▶ **What to work on**:
Your output should be the lines of the entries below, exactly, from the first one through the line that holds "def ChgRec.bytes : ChgRec → List (BitVec 8)".

Top of Supplied records

-- ==== Sys2Proof/Machine/Journal.lean ====
section
/-! DEFINITION. The mapping journal (R106 to R109): the layout of its stripes, writing the next stripe, and what is left
of it at a restart. -/

namespace Sys2Proof.Machine

/-- Type of a journal stripe (R107). -/
def JBody.typ : JBody → Nat
  | .change _ => 1
  | .checkpoint _ _ => 2
  | .sectors _ _ => 3
  | .intents _ _ => 4
  | .sealRec _ _ _ _ => 5
  | .replayed _ => 6

/-- Record count of a journal stripe's header (R106). -/
def JBody.count : JBody → Nat
  | .change r => r.length
  | .checkpoint _ e => e.length
  | .sectors _ r => r.length
  | .intents _ s => s.length
  | .sealRec _ _ _ _ => 0
  | .replayed _ => 0

/-- Bytes 16 to 31 of a journal stripe's header (R107). -/
def JBody.fields : JBody → List (BitVec 8)
  | .change _ => []
  | .checkpoint first _ => bytesLe 8 first
  | .sectors n _ => bytesLe 8 n
  | .intents n _ => bytesLe 8 n
  | .sealRec n k us cause => bytesLe 8 n ++ bytesLe 2 (sat 0xFFFF k) ++ bytesLe 2 (sat 0xFFFF us) ++ bytesLe 1 cause
  | .replayed n => bytesLe 8 n

/-- A change or media record of 16 bytes (R107, R144). -/
def ChgRec.bytes : ChgRec → List (BitVec 8)
  | .entry _ p v => bytesLe 8 v.toNat ++ bytesLe 4 p.toNat ++ bytesLe 4 0
  | .media _ s kind chan =>
    bytesLe 8 (s.toNat * 2 ^ 32 + kind.toNat * 64 + chan.toNat) ++ bytesLe 4 (2 ^ 31) ++ bytesLe 4 0

/-- The tag of a drain sector record (R107). -/
def DrainSector.tag (x : DrainSector) : Nat :=
  2 ^ 63 + b2n x.poison * 2 ^ 62 + x.slot.toNat * 2 ^ 56 + x.addr.toNat

/-- Groups of one tag slot and the data slots of its records (R107). -/
def sectorGroups : Nat → List DrainSector → List (BitVec 8)
  | 0, _ => []
  | n + 1, l =>
    padTo 64 ((l.take 8).flatMap fun x => bytesLe 8 x.tag) ++
    padTo (if n = 0 then 448 else 512) ((l.take 8).flatMap fun x => sectorBytes x.data) ++ sectorGroups n (l.drop 8)

/-- Slots 1 to 62 of a journal stripe (R107). -/
def JBody.records : JBody → List (BitVec 8)
  | .change r => r.flatMap ChgRec.bytes
  | .checkpoint _ e => e.flatMap fun v => bytesLe 8 v.toNat
  | .sectors _ r => sectorGroups 7 r
  | .intents _ s => s.flatMap fun x => bytesLe 8 (2 ^ 63 + x.toNat * 2 ^ 32)
  | .sealRec _ _ _ _ => []
  | .replayed _ => []

/-- The 4,096 bytes of a journal stripe (R106). -/
def journalBytes (seq : Nat) (b : JBody) : List (BitVec 8) :=
  padTo 64 (bytesLe 4 b.typ ++ bytesLe 4 b.count ++ bytesLe 8 seq ++ b.fields) ++ padTo 3968 b.records ++
    padTo 64 (bytesLe 8 seq)

/-- The 16 codewords of a metadata stripe. -/
def metaImages (m : Nat) (bytes : List (BitVec 8)) : List Image :=
  (List.range 16).map fun j => metaCodeword m j (bytes.drop (256 * j))

/-- The metadata index of a place in the journal range. -/
def journalIndex (loc : Nat) : Nat := journalBase + loc

/-- The stripe of a place in the journal range. -/
def journalStripe (d : Dp) (loc : Nat) : Stripe := metaStripe (stripeSets (cfgN d)) (journalIndex loc)

/-- The next place of the circle at or after one whose stripe is not retired (R111, R143). -/
def journalPlace (d : Dp) : Nat → Nat → Nat
  | 0, loc => loc % journalStripes (cfgN d)
  | n + 1, loc =>
    let x := loc % journalStripes (cfgN d)
    if retired d (journalStripe d x) then journalPlace d n (x + 1) else x

/-- Write a journal stripe of a given number at the next place: its members are queued for programming, one for each
available channel. -/
def putStripe (seq : Nat) (b : JBody) (d : Dp) : Dp :=
  let loc := journalPlace d 1024 d.jrn.head
  let l := d.jrn.stripes.filter fun x => x.loc ≠ loc
  let d1 := { d with jrn := { d.jrn with
    head := (loc + 1) % journalStripes (cfgN d)
    stripes := (l.filter fun x => x.seq < seq) ++ ⟨seq, loc, b, false⟩ :: l.filter fun x => seq < x.seq } }
  queueMembers (journalStripe d loc) (metaImages (journalIndex loc) (journalBytes seq b)) (fun j => .journal seq j) d1

/-- Write the next journal stripe (R106): its number is one greater than that of the one before. -/
def appendStripe (b : JBody) (d : Dp) : Dp :=
  putStripe (d.jrn.seq + 1) b { d with jrn := { d.jrn with seq := d.jrn.seq + 1 } }

/-- A journal stripe by its sequence number. -/
def findStripe (d : Dp) (seq : Nat) : Option JStripe := d.jrn.stripes.find? fun s => s.seq = seq

/-- The sequence numbers of the first and last stripes of the latest complete checkpoint pass (R117 step 2). -/
def lastPass (n : Nat) (l : List JStripe) : Option (Nat × Nat) :=
  let ends := (l.filter fun s => match s.body with
    | .checkpoint f es => f + es.length = hostPages n
    | _ => false).map (·.seq)
  match ends.getLast? with
  | none => none
  | some b =>
    ((l.filter fun s => s.seq ≤ b && (match s.body with
      | .checkpoint f _ => f = 0
      | _ => false)).map (·.seq)).getLast?.map fun a => (a, b)

/-- The latest complete checkpoint pass among the verified stripes. -/
def verifiedPass (d : Dp) : Option (Nat × Nat) := lastPass (cfgN d) (d.jrn.stripes.filter fun s => s.ok)

/-- The head pointer of the parameter store moves to the start of a checkpoint pass once the pass is complete and verified
(R117; DESIGN CHOICE, log entry 131: no rule says when it moves but at an erase, R392). -/
def moveHead (seq : Nat) (d : Dp) : Dp :=
  match verifiedPass d with
  | some (a, b) => if b = seq then modDev 34 (fun r => { r with journalHead := (findStripe d a).map (·.loc) }) d else d
  | none => d

/-- Mark a journal stripe verified: its changes become durable (R109). -/
def stripeVerified (seq : Nat) (d : Dp) : Dp :=
  moveHead seq { d with jrn := { d.jrn with stripes := mapIf (fun s => s.seq = seq) (fun s => { s with ok := true }) d.jrn.stripes } }

/-- A journal stripe that fails is retired, and its contents are written as the next journal stripe (R111, R143). They keep
their number: with a number left out, the journal would end there (R108), and they would be replayed after stripes written
later (DESIGN CHOICE, log entry 131). -/
def stripeFailed (seq : Nat) (chan : Nat) (d : Dp) : Dp :=
  match findStripe d seq with
  | none => d
  | some s =>
    let d1 := dropProgs (fun p => match p.kind with
      | .journal n _ => n = seq && p.st = .pending
      | _ => false) { d with jrn := { d.jrn with stripes := d.jrn.stripes.filter fun x => x.seq ≠ seq } }
    putStripe seq s.body (markRetired (journalStripe d s.loc) (BitVec.ofNat 5 chan) d1)

/-- Free stripes ahead of the journal's head (R109): those not needed for the mapping since the latest complete pass. -/
def journalFree (d : Dp) : Nat :=
  let first := match verifiedPass d with
    | some x => x.1
    | none => ((d.jrn.stripes.head?).map (·.seq)).getD (d.jrn.seq + 1)
  journalStripes (cfgN d) - (d.jrn.seq + 1 - first)

/-- Whether change and checkpoint stripes may be written: 16,384 free stripes stay ahead of the head for the drain (R109). -/
def journalRoom (d : Dp) : Bool := 16384 < journalFree d

/-- Write a change-stripe buffer (R109): the full one, or the one being filled; the records that waited take its room. Each
stripe owes a checkpoint stripe. -/
def writeChange (d : Dp) : Dp :=
  let l := if d.jrn.full = [] then d.jrn.open_ else d.jrn.full
  let rest := if d.jrn.full = [] then [] else d.jrn.open_
  let j := { d.jrn with
    full := [], open_ := [], late := [], owed := d.jrn.owed + 1
    bufNo := if d.jrn.full = [] then 1 - d.jrn.bufNo else d.jrn.bufNo }
  if l = [] then d
  else d.jrn.late.foldl (fun d r => appendChg r d) (rest.foldl (fun d r => putChg r d) (appendStripe (.change l) { d with jrn := j }))

/-- Write one checkpoint stripe: the next 496 entries of the table (R107, R109). At the start of each pass every media
record is appended again (R144). A stripe whose range holds a lost entry waits until that entry is restored (R49; DESIGN
CHOICE, log entry 146). -/
def writeCheckpoint (d : Dp) : Dp :=
  let first := d.jrn.ckptNext
  let n := min 496 (hostPages (cfgN d) - first)
  if d.map.lost.any fun p => first ≤ p && p < first + n then d
  else
  let d1 : Dp := if first = 0 then
      d.jrn.media.foldl (fun d m => appendChg (.media d.jrn.nextChg m.1 m.2.1 m.2.2)
        { d with jrn := { d.jrn with nextChg := d.jrn.nextChg + 1 } }) d
    else d
  let d2 := appendStripe (.checkpoint first ((List.range n).map fun i => curEntry d (first + i))) d1
  let next := first + n
  { d2 with jrn := { d2.jrn with
      owed := d2.jrn.owed - 1
      ckptNext := if hostPages (cfgN d) ≤ next then 0 else next
      ckptDone := if hostPages (cfgN d) ≤ next then d2.jrn.ckptDone + 1 else d2.jrn.ckptDone } }

/-- Write the checkpoint stripes that change stripes owe (R109). -/
def payOwed (d : Dp) : Dp := (List.range d.jrn.owed).foldl (fun d _ => writeCheckpoint d) d

end Sys2Proof.Machine
end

Bottom of Supplied records

▶ **Answer section**:
-- ==== Sys2Proof/Machine/Journal.lean ====
section
/-! DEFINITION. The mapping journal (R106 to R109): the layout of its stripes, writing the next stripe, and what is left
of it at a restart. -/

namespace Sys2Proof.Machine

/-- Type of a journal stripe (R107). -/
def JBody.typ : JBody → Nat
  | .change _ => 1
  | .checkpoint _ _ => 2
  | .sectors _ _ => 3
  | .intents _ _ => 4
  | .sealRec _ _ _ _ => 5
  | .replayed _ => 6

/-- Record count of a journal stripe's header (R106). -/
def JBody.count : JBody → Nat
  | .change r => r.length
  | .checkpoint _ e => e.length
  | .sectors _ r => r.length
  | .intents _ s => s.length
  | .sealRec _ _ _ _ => 0
  | .replayed _ => 0

/-- Bytes 16 to 31 of a journal stripe's header (R107). -/
def JBody.fields : JBody → List (BitVec 8)
  | .change _ => []
  | .checkpoint first _ => bytesLe 8 first
  | .sectors n _ => bytesLe 8 n
  | .intents n _ => bytesLe 8 n
  | .sealRec n k us cause => bytesLe 8 n ++ bytesLe 2 (sat 0xFFFF k) ++ bytesLe 2 (sat 0xFFFF us) ++ bytesLe 1 cause
  | .replayed n => bytesLe 8 n

/-- A change or media record of 16 bytes (R107, R144). -/
def ChgRec.bytes : ChgRec → List (BitVec 8)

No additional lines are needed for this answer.